▸ **Exercise directions**:
From the line with "l fun d s =>" through the final line below, restate each line word for word and return nothing else.

▸ **Material provided**:

-- ==== Sys2Proof/Machine/Coherence.lean ====
section
/-!
DEFINITION. Coherence.lean: the coherence messages, mainband memory requests and interrupt messages as commands
(08_local_memory_and_coherence.md, 11_seams_and_panel.md). A message command is its arrival; the model records
what the receiver sends in State.sent. Caches of guests lie outside the module: a message to one changes nothing here.
-/

namespace Sys2Proof.Machine

/-- A coherence message arrives: it acts only where it can arrive now (R378), and then is no longer under way. -/
def State.arrive (s : State) (dst code line : Nat) (f : State → State) : State :=
  match s.net.land dst code line with
  | none => s
  | some n => f { s with net := n }

/-- A message's arrival at the home `k` that its line belongs to. -/
def State.atHome (s : State) (k code line : Nat) (f : State → State) : State :=
  if s.homeStack (line * 128) = k then s.arrive (homeMotif k) code line f else s

/-- A request's arrival at its home. -/
def State.atHomeReq (s : State) (k line q : Nat) (kind : ReqKind) : State :=
  s.atHome k (reqCode kind) line fun s => s.reach k q (.req line q kind)

/-- RD_S at its home (R286, R287). -/
def execRdS (home : Stack) (q : Mesh) (line : BitVec 33) (s : State) : Host.Outcome State Fault Refusal :=
  .next (s.atHomeReq home line.toNat q .rdS)

/-- RD_X at its home (R286, R287). -/
def execRdX (home : Stack) (q : Mesh) (line : BitVec 33) (s : State) : Host.Outcome State Fault Refusal :=
  .next (s.atHomeReq home line.toNat q .rdX)

/-- UPG at its home (R286, R287). -/
def execUpg (home : Stack) (q : Mesh) (line : BitVec 33) (s : State) : Host.Outcome State Fault Refusal :=
  .next (s.atHomeReq home line.toNat q .upg)

/-- WB at its home (R288). -/
def execWb (home : Stack) (q : Mesh) (line : BitVec 33) (data : LineData) (s : State) : Host.Outcome State Fault Refusal :=
  .next (s.atHome home Coh.WB line.toNat fun s => s.reach home q (.wb line.toNat q data))

/-- An owner has dropped its clean line (R285, R288). -/
def State.cleanEvicted (s : State) (k l q : Nat) : State :=
  let s := s.bump (C.L2_DIR_CNT_REQUESTS (homeMotif k)) 1
  match (s.home k).entry l with
  | some e => if e.owner = some q then (s.setHolders k l none e.sharers).tidyEntry k l else s
  | none => s

/-- CLEAN_EVICT at its home (R285, R288). -/
def execCleanEvict (home : Stack) (q : Mesh) (line : BitVec 33) (s : State) : Host.Outcome State Fault Refusal :=
  .next (s.atHome home Coh.CLEAN_EVICT line.toNat fun s =>
    if s.onMesh q then s.cleanEvicted home line.toNat q else s)

/-- RD_NC at its home (R289). -/
def execRdNc (home : Stack) (q : Mesh) (line : BitVec 33) (s : State) : Host.Outcome State Fault Refusal :=
  .next (s.atHomeReq home line.toNat q .rdNc)

/-- WR_NC at its home (R289, R300, R301). -/
def execWrNc (home : Stack) (q : Mesh) (line : BitVec 33) (data : LineData) (mask : BitVec 128) (hint : Option Mesh)
    (s : State) : Host.Outcome State Fault Refusal :=
  .next (s.atHomeReq home line.toNat q (.wrNc data mask (hint.map Fin.val)))

/-- ATOM_FAR at its home (R298). -/
def execAtomFar (home : Stack) (q : Mesh) (line : BitVec 33) (op : FarAtomic) (s : State) : Host.Outcome State Fault Refusal :=
  .next (s.atHomeReq home line.toNat q (.atomFar op))

/-- FAR_ATOMIC_EXECUTE (R298). -/
def execFarAtomicExecute (home : Stack) (s : State) : Host.Outcome State Fault Refusal := .next (s.farExecute home)

/-- A message's arrival at a cache of this module. -/
def State.atCache (s : State) (d code line : Nat) (f : State → State) : State :=
  if ownAgent d then s.arrive d code line f else s

/-- An owner of this module has no data for a forward: NODATA (R288). (DEDUCED: log entry 32) -/
def State.noData (s : State) (owner l : Nat) : State := s.coh owner (s.homeOf l) Coh.NODATA l [owner] []

/-- The state that an owner falls to on FWD_S (R287): E and S to S, M and O to O. -/
def State.sharedAs (s : State) (d l : Nat) : Moesi :=
  match (s.copyOf d l).map CacheLine.st with
  | some .m => .o
  | some .o => .o
  | _ => .s

/-- An owner answers a forward or RECALL with what it supplies, or NODATA (R288). -/
def State.answer (s : State) (d l : Nat) (f : LineData → State → State) : State :=
  match s.supply d l with
  | none => s.noData d l
  | some x => f x s

/-- FWD_S at the owner (R287). -/
def execFwdS (owner : Mesh) (q : Mesh) (line : BitVec 33) (s : State) : Host.Outcome State Fault Refusal :=
  let l := line.toNat
  .next (s.atCache owner Coh.FWD_S l fun s => s.answer owner l fun d s =>
    ((s.setLineState owner l (s.sharedAs owner l)).lineLost owner l).sendLine owner q Coh.DATA l [moesiCode .s] d)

▸ **Task response**:
  .next (s.atCache owner Coh.FWD_S l fun s => s.answer owner l fun d s =>
    ((s.setLineState owner l (s.sharedAs owner l)).lineLost owner l).sendLine owner q Coh.DATA l [moesiCode .s] d)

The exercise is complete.